Бежали назад еще голые поля, но небо было уже синим весенней синевой.
К вечеру вагончик Дементьева отцепили на большой станции. Товарные составы стояли на запасных путях. Гудели маневровые паровозы, пели рожки, станция жила ночной жизнью. Совещание было назначено в здании клуба. Вся бригада, двадцать два человека, ждала Дементьева.
Бригада бралась провести поезд с одним паровозом с Дальнего Востока до самой Москвы. Сможет ли паровоз пройти весь этот путь без промывки? Все зависит от правильной продувки котла и от применения средств против накипи. Машинисты говорили о котле, смазчики — о расстановке тормозов, о весе и ремонте вагонов, диспетчеры — о графике. Дементьев выслушивал и делал записи в блокноте. Но главное было все же не в весе вагонов, не в расстановке тормозов и не в продувке котла, а в людях…
Почти четыре часа продолжалось деловое совещание. Были еще непонятны для Алеши все эти новые слова: буксовые клинья, сальники, «антинакипин», топочный режим, поршневые втулки, крейцкопфные вкладыши, обозначавшие сложное и большое хозяйство… Только к полуночи, в дыму папирос, Дементьев закрыл совещание.
— Так вот, товарищи, не буду повторять о значении этого рейса для транспорта, — сказал он как-то буднично, — хочу о другом сказать. Ведь большинство из вас амурские дальневосточники?
Ему ответили дружно — большинство были амурские.
— Дальний Восток — самая далекая часть нашей страны… и вместе с тем — самая близкая по смыслу тех задач, которые стоят перед нами. Огромные перспективы хозяйства, край безмерно богатый и едва тронутый человеком. И вместе с этим — однопутная магистраль, пропускающая лишь несколько пар поездов в сутки. Именно вам, дальневосточникам, надлежит стать преобразователями этого края… это большая честь, но от этого зависит и оборона страны. А отсюда и все выводы и смысл вашего рейса.
Его окружили. Худой, высокий человек подошел к Алеше. Черная суконная гимнастерка на нем была перехвачена кожаным поясом.

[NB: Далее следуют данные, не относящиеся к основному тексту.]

-- ==== Sys2Proof/Laws/State.lean ====
section
/-! SUPPORT. One lemma for each field under each elementary update of the state, and what the accessors read after an update. -/
namespace Sys2Proof.Machine

/-! ### Registers are live entries -/

@[simp] theorem State.setReg_eq (s : State) (i sub v : Nat) : s.setReg i sub v = s.setLive i sub (.num v) := rfl
@[simp] theorem State.setRegI_eq (s : State) (i sub : Nat) (v : Int) : s.setRegI i sub v = s.setLive i sub (.num v) := rfl
@[simp] theorem State.setRegBytes_eq (s : State) (i sub : Nat) (v : List Byte) : s.setRegBytes i sub v = s.setLive i sub (.bytes v) := rfl

/-! ### setInst -/

@[simp] theorem State.setInst_pending (s : State) (i : Nat) (x : Inst) : (s.setInst i x).pending = s.pending := rfl
@[simp] theorem State.setInst_now (s : State) (i : Nat) (x : Inst) : (s.setInst i x).now = s.now := rfl
@[simp] theorem State.setInst_clock (s : State) (i : Nat) (x : Inst) : (s.setInst i x).clock = s.clock := rfl
@[simp] theorem State.setInst_timeRuns (s : State) (i : Nat) (x : Inst) : (s.setInst i x).timeRuns = s.timeRuns := rfl
@[simp] theorem State.setInst_part (s : State) (i : Nat) (x : Inst) : (s.setInst i x).part = s.part := rfl
@[simp] theorem State.setInst_grade (s : State) (i : Nat) (x : Inst) : (s.setInst i x).grade = s.grade := rfl
@[simp] theorem State.setInst_free (s : State) (i : Nat) (x : Inst) : (s.setInst i x).free = s.free := rfl
@[simp] theorem State.setInst_live (s : State) (i : Nat) (x : Inst) : (s.setInst i x).live = s.live := rfl
@[simp] theorem State.setInst_active (s : State) (i : Nat) (x : Inst) : (s.setInst i x).active = s.active := rfl
@[simp] theorem State.setInst_draft (s : State) (i : Nat) (x : Inst) : (s.setInst i x).draft = s.draft := rfl
@[simp] theorem State.setInst_taken (s : State) (i : Nat) (x : Inst) : (s.setInst i x).taken = s.taken := rfl
@[simp] theorem State.setInst_previous (s : State) (i : Nat) (x : Inst) : (s.setInst i x).previous = s.previous := rfl
@[simp] theorem State.setInst_mem (s : State) (i : Nat) (x : Inst) : (s.setInst i x).mem = s.mem := rfl
@[simp] theorem State.setInst_imem (s : State) (i : Nat) (x : Inst) : (s.setInst i x).imem = s.imem := rfl
@[simp] theorem State.setInst_ringWork (s : State) (i : Nat) (x : Inst) : (s.setInst i x).ringWork = s.ringWork := rfl
@[simp] theorem State.setInst_dir (s : State) (i : Nat) (x : Inst) : (s.setInst i x).dir = s.dir := rfl
@[simp] theorem State.setInst_fuses (s : State) (i : Nat) (x : Inst) : (s.setInst i x).fuses = s.fuses := rfl
@[simp] theorem State.setInst_boot (s : State) (i : Nat) (x : Inst) : (s.setInst i x).boot = s.boot := rfl
@[simp] theorem State.setInst_pins (s : State) (i : Nat) (x : Inst) : (s.setInst i x).pins = s.pins := rfl
@[simp] theorem State.setInst_fabric (s : State) (i : Nat) (x : Inst) : (s.setInst i x).fabric = s.fabric := rfl
@[simp] theorem State.setInst_mcan (s : State) (i : Nat) (x : Inst) : (s.setInst i x).mcan = s.mcan := rfl
@[simp] theorem State.setInst_insts (s : State) (i : Nat) (x : Inst) : (s.setInst i x).insts = Tab.put s.insts i x := rfl
@[simp] theorem State.setInst_vfEnable (s : State) (i : Nat) (x : Inst) : (s.setInst i x).vfEnable = s.vfEnable := rfl
@[simp] theorem State.setInst_numVfs (s : State) (i : Nat) (x : Inst) : (s.setInst i x).numVfs = s.numVfs := rfl
@[simp] theorem State.setInst_ari (s : State) (i : Nat) (x : Inst) : (s.setInst i x).ari = s.ari := rfl
@[simp] theorem State.setInst_shed (s : State) (i : Nat) (x : Inst) : (s.setInst i x).shed = s.shed := rfl
@[simp] theorem State.setInst_worlds (s : State) (i : Nat) (x : Inst) : (s.setInst i x).worlds = s.worlds := rfl
@[simp] theorem State.setInst_power (s : State) (i : Nat) (x : Inst) : (s.setInst i x).power = s.power := rfl
@[simp] theorem State.setInst_sapflow (s : State) (i : Nat) (x : Inst) : (s.setInst i x).sapflow = s.sapflow := rfl
@[simp] theorem State.setInst_survey (s : State) (i : Nat) (x : Inst) : (s.setInst i x).survey = s.survey := rfl
@[simp] theorem State.setInst_health (s : State) (i : Nat) (x : Inst) : (s.setInst i x).health = s.health := rfl
@[simp] theorem State.setInst_heads (s : State) (i : Nat) (x : Inst) : (s.setInst i x).heads = s.heads := rfl
@[simp] theorem State.setInst_compose (s : State) (i : Nat) (x : Inst) : (s.setInst i x).compose = s.compose := rfl
@[simp] theorem State.setInst_canopy (s : State) (i : Nat) (x : Inst) : (s.setInst i x).canopy = s.canopy := rfl
@[simp] theorem State.setInst_regions (s : State) (i : Nat) (x : Inst) : (s.setInst i x).regions = s.regions := rfl
@[simp] theorem State.setInst_pool (s : State) (i : Nat) (x : Inst) : (s.setInst i x).pool = s.pool := rfl
@[simp] theorem State.setInst_gfx (s : State) (i : Nat) (x : Inst) : (s.setInst i x).gfx = s.gfx := rfl
@[simp] theorem State.setInst_keys (s : State) (i : Nat) (x : Inst) : (s.setInst i x).keys = s.keys := rfl
@[simp] theorem State.setInst_haptics (s : State) (i : Nat) (x : Inst) : (s.setInst i x).haptics = s.haptics := rfl
@[simp] theorem State.setInst_reflex (s : State) (i : Nat) (x : Inst) : (s.setInst i x).reflex = s.reflex := rfl
@[simp] theorem State.setInst_onsets (s : State) (i : Nat) (x : Inst) : (s.setInst i x).onsets = s.onsets := rfl
@[simp] theorem State.setInst_audio (s : State) (i : Nat) (x : Inst) : (s.setInst i x).audio = s.audio := rfl
@[simp] theorem State.setInst_lanes (s : State) (i : Nat) (x : Inst) : (s.setInst i x).lanes = s.lanes := rfl
@[simp] theorem State.setInst_streams (s : State) (i : Nat) (x : Inst) : (s.setInst i x).streams = s.streams := rfl
@[simp] theorem State.setInst_out (s : State) (i : Nat) (x : Inst) : (s.setInst i x).out = s.out := rfl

— Так ты Прямикова сын? — спросил он. — Игната Прямикова? — Его длинное лицо было рябоватым. — А я знаешь кто? Грузинов, Иван Грузинов, слыхал? Старший машинист… твоего тятьки свояк, уссурийский. Я тебя ведь вот каким знал…
Он показал ему полпальца с въевшимся под ноготь давним черным следом машинного масла.
— Ты что же, тоже по транспортной части готовишься? — спросил он.
— Да, хочу поступить в транспортный техникум…
Он рассказал о своей работе в тайге.
— Ну, а теперь ты куда?
— Возвращаюсь к отцу… а там в техникум, если примут, конечно.